YABVVVU They've done their parenting. Don't be so entitled

blue25 · 14/12/2019 16:03

Your child. Your responsibility.

She won’t want to pick up a sickness bug and I really don’t blame her for staying away. You sound entitled.

wellthatwasthat · 14/12/2019 16:03

Nobody wants to run the risk of catching a persistent sickness and diarrhoea bug if they can help it - especially if they are of more senior years.

YAB a bit U - sorry.

Gooseygoosey12345 · 14/12/2019 16:03

I think YABU but it's probably because you're exhausted. I wouldn't want to look after a child with D&V and expose myself to it. It's not her responsibility either. You have to assume when you have children that it'll be you and your husband doing all of the caring. Anything else is a bonus, because it was your choice to have a child, not anyone else's. Just try to rest as much as possible, try to relax about the situation because there's really nothing more you can do to change it.

Lifecanonlygetbetter · 14/12/2019 16:04

Grandparents have lives too. It’s great that she helped you after the birth, but what have you done since then to facilitate a relationship between her and her grandchild? Do you do an 8 hour round journey to see your mum or is it all one way? This time of the year she probably does have commitments that she doesn’t want to renege on, would you travel 4 hours to see her in December if she was laid low with D and V? The issue here is your husband and his unavailability, not that of your wider family.

Pipstelle · 14/12/2019 16:05

YBVU to ask anyone to come help when a child has a sickness bug, especially in the run up to Christmas. It's hard OP but it's just on the parents when this happens. It will get easier but if you're strugglingahbe leave it at 1 kid.

Ash39 · 14/12/2019 16:06

These threads never go down too well. You come across a bit entitled. What about the single parents? Or the ones will multiple children and no grandparents, or those that have lost them.
Life sucks sometimes. But the illness won't last forever. Get some rest and take it as easy as you can. It's also selfish to expect your mum to help when your child has a bad bug like that.
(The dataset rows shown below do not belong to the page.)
-- ==== Sys2Proof/Machine/SymbolCodec.lean ====
section
/-! DEFINITION. The symbol codec: 40_symbol_codec.md. Its four operations are pure. -/

namespace Sys2Proof.Machine

/-- The K-code whose symbol is `s`, if there is one. -/
def kCodeOf (cfg : Config) (s : BitVec 5) : Option KCode := KCode.all.find? fun c => cfg.kSym c == s

/-- `DEC_TABLE[s]` (40_symbol_codec.md R71): a data symbol, else a K-code, else an error. -/
def dec4b5b (cfg : Config) (s : BitVec 5) : DecResult :=
  match cfg.encTable.toList.idxOf? s with
  | some n => .data (BitVec.ofNat 4 n)
  | none =>
    match kCodeOf cfg s with
    | some c => .k c
    | none => .err

/-- `bmc_bit(b, lvl)` (40_symbol_codec.md R80): the two cells of a bit and the level after it. -/
def bmcBit (b lvl : Bool) : List Cell × Bool := ([!lvl, xor (!lvl) b], xor (!lvl) b)

/-- The cells of a bit sequence, the level threaded through it (40_symbol_codec.md R81). -/
def bmcCells : List Bool → Bool → List Cell
  | [], _ => []
  | b :: bs, lvl => (bmcBit b lvl).1 ++ bmcCells bs (bmcBit b lvl).2

/-- The level after a bit sequence. -/
def bmcLevel : List Bool → Bool → Bool
  | [], lvl => lvl
  | b :: bs, lvl => bmcLevel bs (bmcBit b lvl).2

/-- `unbmc(c)` (00_scope.md section 7, 40_symbol_codec.md R82): a bit is 1 exactly when its two cells
differ. An odd last cell is no bit. -/
def unbmc : List Cell → List Bool
  | a :: b :: cs => xor a b :: unbmc cs
  | _ => []

/-- ENC4B5B (40_symbol_codec.md R70). -/
def execEnc4b5b (n : Word) (s : State) : Answer :=
  withArg (narrow 4 n) s fun n => returnOk (.symbol (s.cfg.encSym n)) s

/-- DEC4B5B (40_symbol_codec.md R71). -/
def execDec4b5b (sym : Word) (s : State) : Answer :=
  withArg (narrow 5 sym) s fun sym => returnOk (.decoded (dec4b5b s.cfg sym)) s

/-- BMCENC (40_symbol_codec.md R81). -/
def execBmcenc (sym lvl : Word) (s : State) : Answer :=
  withArg (narrow 5 sym) s fun sym =>
    withArg (narrowBit lvl) s fun lvl =>
      returnOk (.coded (bmcCells (ser sym) lvl) (bmcLevel (ser sym) lvl)) s

/-- BMCDEC (40_symbol_codec.md R82): `2k` cells, `k` at most 32. -/
def execBmcdec (cells : List Cell) (s : State) : Answer :=
  if cells.length % 2 = 0 ∧ cells.length ≤ 64 then returnOk (.bits (unbmc cells)) s
  else raise .eBadArg s

end Sys2Proof.Machine
end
NoSauce · 14/12/2019 16:07

Does MIL live nearer, could she help a bit?

Billben · 14/12/2019 16:08

Your DM has raised one very entitled child

LeekMunchingSheepShagger · 14/12/2019 16:08

I do feel for you op. It’s pretty miserable being stuck inside with an ill child. You really can’t expect your mum to expose herself to a highly contagious bug though, especially not this close to Christmas.

PepePig · 14/12/2019 16:08

Mumsnet. The place where you have to struggle and be a martyr 24/7. Yawn.

Emeraldshamrock · 14/12/2019 16:09

I think she should have offed some more emotional support though
Once married with DC it is your spouse you need support from.
I get he works away but surely he needs to help out more especially if DD has a 2 week bug. He'd have to if you were hospitalised. He is getting off parenting work or not.

TuttiCutie · 14/12/2019 16:09

I feel for you, you have a sick child, it's been 2 weeks, you're exhausted.

But YABU.

Why isn't your H taking some annual leave or parental leave if you need a break?

I take it you're not planning on having any more children as you're struggling so much with just the one?

I think your H needs to step up here, not your mum.